Device-side activity: GPU was busy for 763.61 ms (72.12% of the trace)
┌──────────┬────────────┬───────┬─────────────────────────────────────────┬─────────────────────────────────────────────
│ Time (%) │ Total time │ Calls │ Time distribution                       │ Name                                       ⋯
├──────────┼────────────┼───────┼─────────────────────────────────────────┼─────────────────────────────────────────────
│   72.12% │  763.61 ms │  1000 │ 763.61 µs ± 1862.44 (542.91 ‥ 28205.17) │ _Z6math1_13CuDeviceArrayI7Float32Li2ELi1EE ⋯
└──────────┴────────────┴───────┴─────────────────────────────────────────┴─────────────────────────────────────────────
                                                                                                        1 column omitted


julia> CUDA.@profile for iter = 1:10000
           @cuda blocks=blocks threads=threads math1!(D, E, F)
       end
Profiler ran for 5.88 s, capturing 300002 events.

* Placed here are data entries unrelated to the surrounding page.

-- ==== Sys2Proof/Laws/State.lean ====
section
/-! SUPPORT. One lemma per field per update of the state, and what a register field reads after a write. -/
namespace Sys2Proof.Laws
open Machine

/-! set. -/

@[simp] theorem set_mem (s : State) (f : Fld) (v : Nat) : (s.set f v).mem = s.mem := rfl
@[simp] theorem set_now (s : State) (f : Fld) (v : Nat) : (s.set f v).now = s.now := rfl
@[simp] theorem set_bus (s : State) (f : Fld) (v : Nat) : (s.set f v).bus = s.bus := rfl
@[simp] theorem set_outs (s : State) (f : Fld) (v : Nat) : (s.set f v).outs = s.outs := rfl
@[simp] theorem set_free (s : State) (f : Fld) (v : Nat) : (s.set f v).free = s.free := rfl
@[simp] theorem set_dev (s : State) (f : Fld) (v : Nat) : (s.set f v).dev = s.dev := rfl
@[simp] theorem set_crs (s : State) (f : Fld) (v : Nat) : (s.set f v).crs = s.crs := rfl
@[simp] theorem set_axes (s : State) (f : Fld) (v : Nat) : (s.set f v).axes = s.axes := rfl
@[simp] theorem set_grps (s : State) (f : Fld) (v : Nat) : (s.set f v).grps = s.grps := rfl
@[simp] theorem set_pfSampled (s : State) (f : Fld) (v : Nat) : (s.set f v).pfSampled = s.pfSampled := rfl
@[simp] theorem set_pfAns (s : State) (f : Fld) (v : Nat) : (s.set f v).pfAns = s.pfAns := rfl
@[simp] theorem set_loops (s : State) (f : Fld) (v : Nat) : (s.set f v).loops = s.loops := rfl
@[simp] theorem set_upd (s : State) (f : Fld) (v : Nat) : (s.set f v).upd = s.upd := rfl
@[simp] theorem set_engs (s : State) (f : Fld) (v : Nat) : (s.set f v).engs = s.engs := rfl
@[simp] theorem set_chans (s : State) (f : Fld) (v : Nat) : (s.set f v).chans = s.chans := rfl
@[simp] theorem set_bond (s : State) (f : Fld) (v : Nat) : (s.set f v).bond = s.bond := rfl
@[simp] theorem set_rings (s : State) (f : Fld) (v : Nat) : (s.set f v).rings = s.rings := rfl
@[simp] theorem set_pim (s : State) (f : Fld) (v : Nat) : (s.set f v).pim = s.pim := rfl
@[simp] theorem set_cap (s : State) (f : Fld) (v : Nat) : (s.set f v).cap = s.cap := rfl
@[simp] theorem set_isl (s : State) (f : Fld) (v : Nat) : (s.set f v).isl = s.isl := rfl
@[simp] theorem set_mtr (s : State) (f : Fld) (v : Nat) : (s.set f v).mtr = s.mtr := rfl
@[simp] theorem set_hst (s : State) (f : Fld) (v : Nat) : (s.set f v).hst = s.hst := rfl
@[simp] theorem set_tim (s : State) (f : Fld) (v : Nat) : (s.set f v).tim = s.tim := rfl
@[simp] theorem set_cas (s : State) (f : Fld) (v : Nat) : (s.set f v).cas = s.cas := rfl
@[simp] theorem set_chain (s : State) (f : Fld) (v : Nat) : (s.set f v).chain = s.chain := rfl
@[simp] theorem set_jtag (s : State) (f : Fld) (v : Nat) : (s.set f v).jtag = s.jtag := rfl
@[simp] theorem set_rstLow (s : State) (f : Fld) (v : Nat) : (s.set f v).rstLow = s.rstLow := rfl
@[simp] theorem set_pwr (s : State) (f : Fld) (v : Nat) : (s.set f v).pwr = s.pwr := rfl
@[simp] theorem set_tst (s : State) (f : Fld) (v : Nat) : (s.set f v).tst = s.tst := rfl
@[simp] theorem set_boot (s : State) (f : Fld) (v : Nat) : (s.set f v).boot = s.boot := rfl
@[simp] theorem set_cores (s : State) (f : Fld) (v : Nat) : (s.set f v).cores = s.cores := rfl
@[simp] theorem set_sch (s : State) (f : Fld) (v : Nat) : (s.set f v).sch = s.sch := rfl
@[simp] theorem set_dma (s : State) (f : Fld) (v : Nat) : (s.set f v).dma = s.dma := rfl
@[simp] theorem set_dmaTurn (s : State) (f : Fld) (v : Nat) : (s.set f v).dmaTurn = s.dmaTurn := rfl
@[simp] theorem set_gpio (s : State) (f : Fld) (v : Nat) : (s.set f v).gpio = s.gpio := rfl
@[simp] theorem set_holdBy (s : State) (f : Fld) (v : Nat) : (s.set f v).holdBy = s.holdBy := rfl
@[simp] theorem set_pending (s : State) (f : Fld) (v : Nat) : (s.set f v).pending = s.pending := rfl
@[simp] theorem set_byte (s : State) (f : Fld) (v : Nat) (a0 : Nat) : (s.set f v).byte a0 = s.byte a0 := rfl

Host-side activity: calling CUDA APIs took 3.74 s (63.66% of the trace)
┌──────────┬────────────┬───────┬─────────────────────────────────────────┬────────────────┐
│ Time (%) │ Total time │ Calls │ Time distribution                       │ Name           │
├──────────┼────────────┼───────┼─────────────────────────────────────────┼────────────────┤
│   63.22% │     3.72 s │ 10000 │ 371.75 µs ± 3344.27 (   2.3 ‥ 205377.5) │ cuLaunchKernel │
└──────────┴────────────┴───────┴─────────────────────────────────────────┴────────────────┘

Device-side activity: GPU was busy for 5.86 s (99.67% of the trace)
┌──────────┬────────────┬───────┬────────────────────────────────────────┬──────────────────────────────────────────────
│ Time (%) │ Total time │ Calls │ Time distribution                      │ Name                                        ⋯
├──────────┼────────────┼───────┼────────────────────────────────────────┼──────────────────────────────────────────────
│   99.67% │     5.86 s │ 10000 │  586.1 µs ± 758.69 (542.49 ‥ 28883.05) │ _Z6math1_13CuDeviceArrayI7Float32Li2ELi1EES ⋯
└──────────┴────────────┴───────┴────────────────────────────────────────┴──────────────────────────────────────────────
                                                                                                        1 column omitted


julia> CUDA.@profile for iter = 1:1000
           CUDA.@sync @cuda blocks=blocks threads=threads math1!(D, E, F)
       end
Profiler ran for 952.09 ms, capturing 805355 events.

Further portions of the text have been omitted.